今日の午前中、一本の電話が入った。 「もしもし、Iですけど」 知り合いのI刑事からだった。 「署の洗濯機が壊れたっちゃねえ。引き取りしたやつでいいんやけど、使えるやつないかねえ?」 「さあ?確かめてないけ、使えるかどうかはわかりませんけど」 「まあいいや。うちの者行かせるけ、よろしくね」
今日は商品が大量に入荷する日で、朝から大忙しだった。 気がつけば、商品の検品や荷出しをしているうちに午後になっていた。 仕事が一段落し、ちょっと一息入れていると、「しんたさーん、お客さまでーす」と呼び出しがかかった。 行ってみると、体格のがっしりした坊主頭の男性がいた。 「しんたさんですか?」 「はあ」 「Iさんの紹介で来ました」 「ああ、聞いてます」 そしてぼくは、坊主刑事と一緒に大型ゴミを捨ててある場所に行った。 そこにはもう一人の刑事さんがいた。 顔は若いが、眼つきの厳しい人であった。 ぼくの顔を見るなり、眼つき刑事は「あ、お世話になりまーす」と挨拶をした。 「こちらこそお世話になりまーす」と、ぼくは返した。 そして、使えそうな洗濯機を探した。 大型のゴミ捨て場は、外部からの投棄を防ぐために、金網で囲ってある。 畳にして四畳半のスペース。 その狭い金網の中を、大柄の男が三人でゴソゴソやっている図というのは、異様なものがあっただろう。

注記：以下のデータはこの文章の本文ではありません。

-- ==== Sys2Proof/Machine/FordIn.lean ====
section
/-! DEFINITION. What Ford reads from its rings: polls, the older device's requests, answers, timeouts, and the pool
node's operations (16: R612, R615, R619, R620, R627-R630; 15: R591, R598). -/
namespace Sys2Proof.Machine
open Sys2Proof

/-! ## Polls (R615) -/

/-- Ford polls a ring with work outstanding, a LOCAL shard, or a receive that waits. -/
def State.polls (s : State) (r : Nat) (x : Ring) : Bool :=
  x.st ≠ 3 && (!x.exch.isEmpty || !(s.fordJobs r).isEmpty || (s.shardsOn r (2 ^ 16)).any fun y => u8 y.2 1 = 1)

/-- OUT entries that OUT_CONS has passed are free, with their data. -/
def Ring.release (x : Ring) (cons : W32) : Ring :=
  { x with outCons := cons, used := x.used.filter fun u => match u.1 with
    | some i => (i - cons).toNat < 2 ^ 31
    | none => true }

/-- READs of the entries that came in, in standalone mode. -/
def State.readEntries (s : State) (r : Nat) (x : Ring) (prod : W32) : State :=
  if !s.link.standalone then s else
  let ops : List RdmaOp := (List.range (min x.size (prod - x.inProd).toNat)).map fun k =>
    { write := false, ring := r, what := 1, off := x.inAt (x.inProd + BitVec.ofNat 32 k), bytes := 64 }
  { s with pool := { s.pool with ops := s.pool.ops ++ ops } }

/-- Take the indices a poll found. -/
def State.pollDone (s : State) (r : Nat) : State :=
  match s.ring r with
  | none => s
  | some x =>
    if s.ringLost x.base 512 then s.ringError r else
    let cons := BitVec.ofNat 32 (u32 (s.ringRead (x.base + 128) 4) 0)
    let prod := BitVec.ofNat 32 (u32 (s.ringRead (x.base + 192) 4) 0)
    let s := s.readEntries r x prod
    (s.updRing r fun x => { x.release cons with inProd := prod }).fordPump r

def execFordRingPoll (ring : Nat) (s : State) : Out :=
  .next (match s.ring ring with
    | none => s
    | some x =>
      if !s.polls ring x || (!s.link.standalone && s.pwr.d3hot) then s else
      let s := s.advanceTo (x.polledAt + x.pollNs)
      let s := s.updRing ring fun x => { x with polledAt := s.now }
      if s.link.standalone then
        if s.ringLost x.base 512 then s.ringError ring
        else { s with pool := { s.pool with ops := s.pool.ops ++ [{ write := false, ring, off := x.base, bytes := 256 }] } }
      else s.pollDone ring)

/-! ## The pool node (R591, R598) -/

/-- The data an entry points at: a request's indices, rows or vector, or the answer it announces. -/
def State.readData2 (s : State) (r : Nat) (e : Bytes) : State :=
  let op := entOp e
  let want := fun (s : State) (a n : Nat) =>
    if n = 0 then s else { s with pool := { s.pool with ops := s.pool.ops ++ [{ write := false, ring := r, what := 2, off := a, bytes := n }] } }
  if op = 1 || op = 3 || op = 5 || op = 7 then want s (entData e) (entLen e)
  else match (s.ring r).bind fun x => look x.exch (entXid e) with
  | some x => want s x.rspAt x.rspLen
  | none => s

/-- The oldest operation completes; a READ's data is what the region holds. -/
def execPoolRdmaCompletion (data : Bytes) (s : State) : Out :=
  .next (match s.pool.ops with
    | [] => s
    | o :: rest =>
      let s := { s with pool := { s.pool with ops := rest } }
      if o.write || s.pool.qpErr then s else
      let s := { s with pool := { s.pool with mem := wrN s.pool.mem o.off (fit o.bytes data) } }
      if o.what = 0 then s.pollDone o.ring
      else if o.what = 1 then
        let e := s.ringRead o.off 64
        if entryOkCrc e then s.readData2 o.ring e else s
      else s)

/-- The queue pair's retries are exhausted: every ring enters ERROR, and POOL_DOWN is posted. -/
def State.poolFails (s : State) : State :=
  if s.pool.cfg.isNone || s.pool.qpErr then s else
  let s := { s with pool := { s.pool with qpErr := true, ops := [] } }
  let s := s.event 7 4 0xFFFF [] none
  (s.ford.rings.map (·.1)).foldl State.ringError s

def execPoolQpError (s : State) : Out := .next s.poolFails

/-! ## IN entries -/

/-- Pass entries whose PHASE matches and whose CRC does not (R630). -/
def State.skipBad (r : Nat) : Nat → State → State
  | 0, s => s
  | k + 1, s =>
    match s.ring r with
    | none => s
    | some x =>
      let e := s.ringRead (x.inAt x.inCons) 64
      if x.inCons ≠ x.inProd && !s.reading (x.inAt x.inCons) 64 && u8 e 1 % 2 = phaseOf x.inCons x.size && !entryOkCrc e then
        let s := s.setRing r { x with inCons := x.inCons + 1, errors := x.errors + 1 }
        State.skipBad r k (s.ringWrite r (x.base + 256) (leBytes 4 (x.inCons + 1).toNat))
      else s

/-- The next IN entry, if it and its data are there. A closing ring takes answers alone (R625). -/
def State.inEntry (s : State) (r : Nat) : Option Bytes :=
  (s.ring r).bind fun x =>
    let a := x.inAt x.inCons
    let e := s.ringRead a 64
    let answer := entOp e = 2 || entOp e = 4 || entOp e = 6 || entOp e = 8
    let rsp := (look x.exch (entXid e)).map fun (y : Exchange) => s.reading y.rspAt y.rspLen
    if x.st = 3 || x.inCons = x.inProd || s.reading a 64 || u8 e 1 % 2 ≠ phaseOf x.inCons x.size || !entryOkCrc e then none
    else if (if answer then rsp.getD false else s.reading (entData e) (entLen e)) then none
    else if x.st = 2 && !answer then none else some e

/-- Take it: IN_CONS moves on. -/
def State.takeIn (s : State) (r : Nat) : State :=
  match s.ring r with
  | none => s
  | some x =>
    (s.setRing r { x with inCons := x.inCons + 1, received := x.received + 1 }).ringWrite r (x.base + 256) (leBytes 4 (x.inCons + 1).toNat)

/-- One step over the head entry: skip bad entries, then act on one of these OPs. A ring that cannot be read
enters ERROR; without room for an answer the entry stays. -/
def State.onEntry (s : State) (r : Nat) (ops : Nat → Bool) (f : Ring → Bytes → State → State) : State :=
  if (!s.link.standalone && s.pwr.d3hot) || s.stopping then s else
  let s := State.skipBad r 65536 s
  match s.ring r, s.inEntry r with
  | some x, some e =>
    if s.ringLost (x.inAt x.inCons) 64 then s.ringError r
    else if ops (entOp e) then f x e s else s
  | _, _ => s

/-- Post an answer with data at the entry's RSP_ADDR; RSP_LEN says how much. -/
def State.fordAnswer (s : State) (r : Nat) (e : Bytes) (op status : Nat) (data : Bytes) : State :=
  let s := if data.isEmpty then s else s.ringWrite r (entRsp e) data
  match s.ring r with
  | none => s
  | some x =>
    let s := s.setRing r { x with served := x.served + 1, converted := x.converted + data.length, inexact := x.inexact + b2n (status == 9) }
    match s.ring r with
    | some x => s.outEntry r x op 0 status (entGen e) (slice e 4 32 ++ leBytes 8 (if data.isEmpty then 0 else entRsp e) ++ leBytes 4 data.length)
    | none => s

/-- The LOCAL shard's set, its table's key and the table that an entry names (R619). -/
def State.localTable (s : State) (r : Nat) (e : Bytes) : Option (TSet × Nat × Table) :=
  match (s.shardsOn r (2 ^ 16)).find? fun x => u8 x.2 1 = 1 && u32 x.2 4 = entTable e with
  | none => none
  | some (_, p) =>
    match look s.core.sets (u8 p 11), look s.core.tables (tableKey (u8 p 11) (u16 p 12)) with
    | some x, some t => if x.valley = r / 16 && t.live (s.valley x.valley).bnd then some (x, tableKey (u8 p 11) (u16 p 12), t) else none
    | _, _ => none

/-- Status of an entry's epoch as R229 checks it: none where it is live. -/
def epochStatus (x : TSet) (epoch : Nat) : Option Nat :=
  if epoch = 0 then none else if epochAfter x.oldest epoch then some 2 else if epochAfter epoch x.newest then some 3 else none

/-- A row of a LOCAL table: payload and scales, or a status; a default row used is counted (R257). -/
def State.localRow (s : State) (rd : Reader) (key : Nat) (t : Table) (epoch row : Nat) : State × Except Nat StoredRow :=
  if !s.mapThere rd t then (s.recordLost rd t.map (16 * t.slots) (row / 2 ^ t.shift), .error 4)
  else if t.rows ≤ row then (s, .error 5)
  else
    let slot := row / 2 ^ t.shift
    let a := t.map + 16 * slot + 8 * (epoch % 2)
    if s.poisoned a 8 then (s.recordLost rd a 8 slot, .error 4)
    else
      let s := s.fetch rd.valley a 8
      let e := s.mapEntry t slot epoch
      if badEntry6 e then (s, .error 4)
      else if isT3 e then (s, .error 1)
      else if tierOf e = 0 then
        let s := s.updTable key fun t => { t with missing := t.missing + 1 }
        match s.readDefault rd t with
        | (s, some x) => (s, .ok x)
        | (s, none) => (s, .error 4)
      else match s.readRow rd t (baseOf e) (row % 2 ^ t.shift) row with
      | (s, some x) => (s, .ok x)
      | (s, none) => (s, .error 4)

/-- Rows in order, until the first that fails. -/
def State.localRows (s : State) (rd : Reader) (key : Nat) (t : Table) (epoch : Nat) (rows : List Nat) : State × List (Except Nat StoredRow) :=
  rows.foldl (fun (acc : State × List (Except Nat StoredRow)) row =>
    let (s, x) := acc.1.localRow rd key t epoch row
    (s, acc.2 ++ [x])) (s, [])

def firstError (l : List (Except Nat StoredRow)) : Option Nat :=
  l.findSome? fun x => match x with | .error c => some c | .ok _ => none

def State.fordReader (s : State) (r : Nat) : Reader :=
  { valley := r / 16, bnd := s.bndNow (r / 16), creek := (s.valleyCreeks (r / 16)).headD 0, source := 8 }

/-- Bad GEN, length or format of a request entry. -/
def entBad (x : Ring) (e : Bytes) : Bool := entGen e ≠ x.gen

/-- Serve a request of the older device on a LOCAL shard. `waited`: the epoch wait of R229 has run out. -/
def State.serveLocal (s : State) (r ans : Nat) (x : Ring) (e : Bytes) (waited : Bool)
    (f : Nat → Table → Nat → State → State × Nat × Bytes) : State :=
  if x.full then s
  else if entBad x e then (s.takeIn r).fordAnswer r e ans 6 []
  else match s.localTable r e with
  | none => (s.takeIn r).fordAnswer r e ans 1 []
  | some (y, key, t) =>
    match epochStatus y (entEpoch e) with
    | some 3 => if waited then (s.takeIn r).fordAnswer r e ans 3 [] else s
    | some st => (s.takeIn r).fordAnswer r e ans st []
    | none =>
      let epoch := if entEpoch e = 0 then y.newest else entEpoch e
      if !offers (entGen e) t.fmt t.group then (s.takeIn r).fordAnswer r e ans 8 []
      else
        let (s, st, d) := f key t epoch (s.takeIn r)
        s.fordAnswer r e ans st d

この異様な風景を、遠くから眺めている人がいた。 よく見ると、うちの部門の取引先の人であった。 ぼくが気がつくと、その人はこちらに近づいてきた。 「こんにちは。しんたさん何やってるんですか?」 「実は・・・。あ、ここでは何やけ、ちょっとこっちに来て」と、他の場所に移動した。 「どうしたんですか?」 ぼくは声を潜めて「あの人たち刑事なんですよ」と言った。 「え!!何かあったんですか?」 「ちょっと前に殺人事件があったでしょ」 「え?そんなことありましたかねえ」 「あったやないですか」 「あ、ああ」 「それでその殺人現場になったのが、うちが洗濯機を配達した所だったんですよ」 「え、そうなんですか!!」 「その犯人がまだ捕まってないんですよ。それで、何か手がかりはないかと、事件の前にうちで引き取った洗濯機を調べてるんです」
ぼくたちがヒソヒソ話をしていると、坊主刑事が「しんたさーん、これ持って行きます」と言った。 「ああ、それですか。どうぞ持って行って下さい。お役に立ててよかったです。ご苦労様です」 ぼくは隣にいた取引先氏に「どうやらあれやったみたいですね」と言った。 「そうみたいですね」 「そういえば、あの洗濯機には髪の毛がついとったなあ・・・」 「・・・」 取引先氏は無口になってしまった。 かなり信じ込んでいる様子で、顔が引きつっているようにも見えた。 それを見て、ぼくは何か申し訳ないような気分になり、「冗談ですよ。冗談」と言い、いきさつを説明した。 取引先氏はやっと笑顔を取り戻したようだった。 きっと真面目な人なんだろう。 悪いことしたなあ。